After finding the line containing "8 + block. -/" below, please output that line and each following one through the line containing "waitq : Bool", exactly as written.

Dataset entries
-----

/-- One engine stream of a job. pc is an offset in the kernel image. -/
structure EngStream where
  pc : Nat
  stopped : Bool
  wait : EngWait
  /-- stopped at the word at its PC (15_traps.md R320, R401) -/
  halt : Halt
  /-- the operation at the head of the pipeline is stopped (R320) -/
  opHalt : Halt
  /-- rendezvous arrivals made (04_jobs.md R75) -/
  arrivals : Nat
  frames : List Frame
  /-- a bound of LTRIM held for the next loop, in 32 bits (07_queues.md R173, R177) -/
  held : Option (BitVec 32)
  /-- ITAG values of the segments begun (R176) -/
  begun : List (BitVec 32)
  queue : List QEntry
  /-- INV entries that wait for a free entry of the queue, which they take before anything else (07_queues.md R163, 13_memory.md R300) -/
  late : List QEntry := []
  pipe : List PipeItem
  shapes : Vector (BitVec 32) 32
  handles : Vector Layout 16
  /-- pattern slots, a slot never loaded holds zero (03_encodings.md R60) -/
  slots : Sparse 128
  /-- a pre-emption has bounded this stream, and the frames that it stood in then (15_traps.md R329) -/
  draining : Bool
  depth : Nat := 0
  /-- the invalidations up to this one lie behind all that it does: it has been held at a page, and goes on under the entries that stand when the
  page is released (13_memory.md R301, R302) -/
  fresh : Nat := 0
  /-- clocks for which it has been ready without issuing (04_jobs.md R90) -/
  w : Nat
  /-- its started operation holds the unit that the jobs of the core share (08_vector.md R180, 09_matrix.md R209) -/
  holds : Bool
  deriving DecidableEq, Repr

/-! ### The matrix array, the spool, basting, tubs -/

/-- A stationary bank (09_matrix.md R206, R219). Elements are kept by key column * 256 + lane as their bit pattern plus one (zero: absent); a column's
tag and position are none when it lies in no segment. -/
structure Bank where
  n : Nat
  k : Nat
  fmt : Fmt
  nm : Bool
  fin : Bool
  elems : Sparse 34
  tags : List (Option (Nat × Nat))
  deriving DecidableEq, Repr

/-- The array state of a job (09_matrix.md R206): ACC and LIVE by row * 96 + column, BPF by (row * 96 + column) * 8 + block. -/
structure Matrix where
  acc : Sparse 32
  live : Sparse 1
  bpf : Sparse 32
  bpfInt : Bool
  bpfLive : Sparse 1
  bank0 : Bank
  bank1 : Bank
  deriving DecidableEq, Repr

/-- A ring allocation (10_scratchpad.md R234) and the engines that have passed its marker (R237). -/
structure Ring where
  lo : Nat
  hi : Nat
  freed : Bool
  ld : Bool
  mx : Bool
  vx : Bool
  st : Bool
  deriving DecidableEq, Repr

/-- A basting pair (10_scratchpad.md R240, R241); cur and dirty by line. -/
structure Pair where
  bound : Bool
  base : Nat
  shadow : Nat
  bytes : Nat
  active : Bool
  cur : Sparse 1
  dirty : Sparse 1
  deriving DecidableEq, Repr

/-- The action of a tub with its resolved target (11_sync.md R257). -/
inductive TubAct where
  | none
  | arrive (b : BarId) (count : Nat)
  | launch (record : Word) (queue : Nat)
  | flag (addr : Word) (value : Word)
  deriving DecidableEq, Repr

/-- A tub (11_sync.md R256 to R260). region: byte ranges (first, length), job offsets for a scratchpad tub and HBM addresses
for a memory tub. fires: the actions of firings that are not yet performed, oldest first; waitq: the oldest waits for room in its
queue (04 R84); halted: the oldest has stopped at a fault (15_traps.md R336). -/
structure Tub where
  set : Bool
  armed : Bool
  halted : Bool
  count : Nat
  total : Nat
  rearm : Bool
  scope : Scope
  act : TubAct
  region : List (Nat × Nat)
  asid : BitVec 16
  fires : List TubAct
  waitq : Bool
  /-- firings performed so far, which a graph WAIT node compares (04_jobs.md R100) -/
  fired : Nat
  /-- the record copy that TUBSET keeps (R257) -/
  record : BitVec 256
  deriving DecidableEq, Repr

/-! ### Index blocks, channels -/

/-- The translation of a record or of a status that its unit keeps to the end (12_copy_index.md R402). -/
inductive Pin where
  | hbm (a : Nat)
  | ddr (a : Nat)
  | host (a : Nat)
  | remote (dev : BitVec 8) (ddr : Bool) (a : Nat)
  deriving DecidableEq, Repr

/-- A submitted command block: its copy, its barrier, the translated count, and its progress (12_copy_index.md R282 to R287). -/
structure IdxEntry where
  blk : BitVec 512
  count : Nat
  bar : Option BarId
  running : Bool
  halt : Halt
  /-- every row is done, and the completion is not -/
  finishing : Bool
  prog : Nat
  npoi : BitVec 32
  fpoi : BitVec 32
  kept : Nat
  /-- cause of the last stop -/
  cause : BitVec 8
  /-- places of the doublewords of STATUS, none before the block has started, and the status writes not yet performed with their
  offsets (R402); wait: they wait for the restart -/
  pins : List (Option Pin)
  owed : List (Nat × List Byte)
  wait : Bool
  flags : BitVec 7
  /-- taken over by the sibling core (R288) -/
  sib : Bool
  /-- the first invalidation since its start, whose marker stands behind it (13_memory.md R300) -/
  old : Option Nat
  /-- it holds the index engine (12_copy_index.md R282) -/
  holds : Bool
  /-- CPT: the row at PROG has moved, and its stain bit is still to be set (R285) -/
  moved : Bool := false
  /-- SCA: the bytes of an element that is combined at two places, which no other party accesses before that is done (R285) -/
  guard : List Span := []
  deriving DecidableEq, Repr

/-- The state of a physical copy channel (12_copy_index.md R262, R265, R281). -/
inductive ChanSt where
  | idle
  /-- about to read the record at its walk address -/
  | fetch
  /-- performing the record read -/
  | walking
  /-- every unit of the record is done -/
  | finishing
  | parked
  deriving DecidableEq, Repr

/-- A CPYX transfer (12_copy_index.md R279): addresses, length, class, bytes done. -/
structure Cpyx where
  src : Word
  dst : Word
  len : Nat
  cls : Cls
  done : Nat
  deriving DecidableEq, Repr

/-- A physical copy channel. wm: the destination range [WMARK, end) of a running WM record, as addresses in the form the record
uses (a scratchpad offset with spad true). table: the image table of a PGT record, as row pointers, width and height, once it is read;
rowptr: an image and its row pointers (R272); dests: the destination list of an MCST record, once it is read (13_memory.md R400). why: the cause and value of its last stop. -/
structure Chan where
  st : ChanSt
  job : Nat
  /-- the core and number of the physical channel -/
  core : Nat
  n : Nat
  addr : Word
  raw : BitVec 1024
  prog : Nat
  /-- bytes sent to the MCST destination that is being sent; of PGT, 1 once off[0] has been written (R272) -/
  sub : Nat
  npoi : Nat
  /-- translation of the record, and the progress and completion writes not yet performed with their offsets (R402); wait: they
  wait for the restart -/
  pin : Option Pin
  owed : List (Nat × List Byte)
  wait : Bool
  wmEnd : Word
  wmSpad : Bool
  wmRun : Bool
  wmScope : Scope
  bar : Option BarId
  cpyx : Option Cpyx
  /-- the graph COPY node that joined the chain (04_jobs.md R100) -/
  graph : Option NodeRef
  /-- the first invalidation whose marker is not yet applied (13_memory.md R300) -/
  marker : Option Nat
  /-- stopped at a fault (R281) -/
  halt : Halt
  /-- the job whose scratchpad the watermark range lies in -/
  wmJob : Nat
  table : Option (List (Word × Nat × Nat))
  rowptr : Option (Nat × List Word)
  dests : Option (List Byte) := none
  why : Option (Cause × Word)
  deriving DecidableEq, Repr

-----

Response area
/-- The array state of a job (09_matrix.md R206): ACC and LIVE by row * 96 + column, BPF by (row * 96 + column) * 8 + block. -/
structure Matrix where
  acc : Sparse 32
  live : Sparse 1
  bpf : Sparse 32
  bpfInt : Bool
  bpfLive : Sparse 1
  bank0 : Bank
  bank1 : Bank
  deriving DecidableEq, Repr

/-- A ring allocation (10_scratchpad.md R234) and the engines that have passed its marker (R237). -/
structure Ring where
  lo : Nat
  hi : Nat
  freed : Bool
  ld : Bool
  mx : Bool
  vx : Bool
  st : Bool
  deriving DecidableEq, Repr

/-- A basting pair (10_scratchpad.md R240, R241); cur and dirty by line. -/
structure Pair where
  bound : Bool
  base : Nat
  shadow : Nat
  bytes : Nat
  active : Bool
  cur : Sparse 1
  dirty : Sparse 1
  deriving DecidableEq, Repr

/-- The action of a tub with its resolved target (11_sync.md R257). -/
inductive TubAct where
  | none
  | arrive (b : BarId) (count : Nat)
  | launch (record : Word) (queue : Nat)
  | flag (addr : Word) (value : Word)
  deriving DecidableEq, Repr

/-- A tub (11_sync.md R256 to R260). region: byte ranges (first, length), job offsets for a scratchpad tub and HBM addresses
for a memory tub. fires: the actions of firings that are not yet performed, oldest first; waitq: the oldest waits for room in its
queue (04 R84); halted: the oldest has stopped at a fault (15_traps.md R336). -/
structure Tub where
  set : Bool
  armed : Bool
  halted : Bool
  count : Nat
  total : Nat
  rearm : Bool
  scope : Scope
  act : TubAct
  region : List (Nat × Nat)
  asid : BitVec 16
  fires : List TubAct
  waitq : Bool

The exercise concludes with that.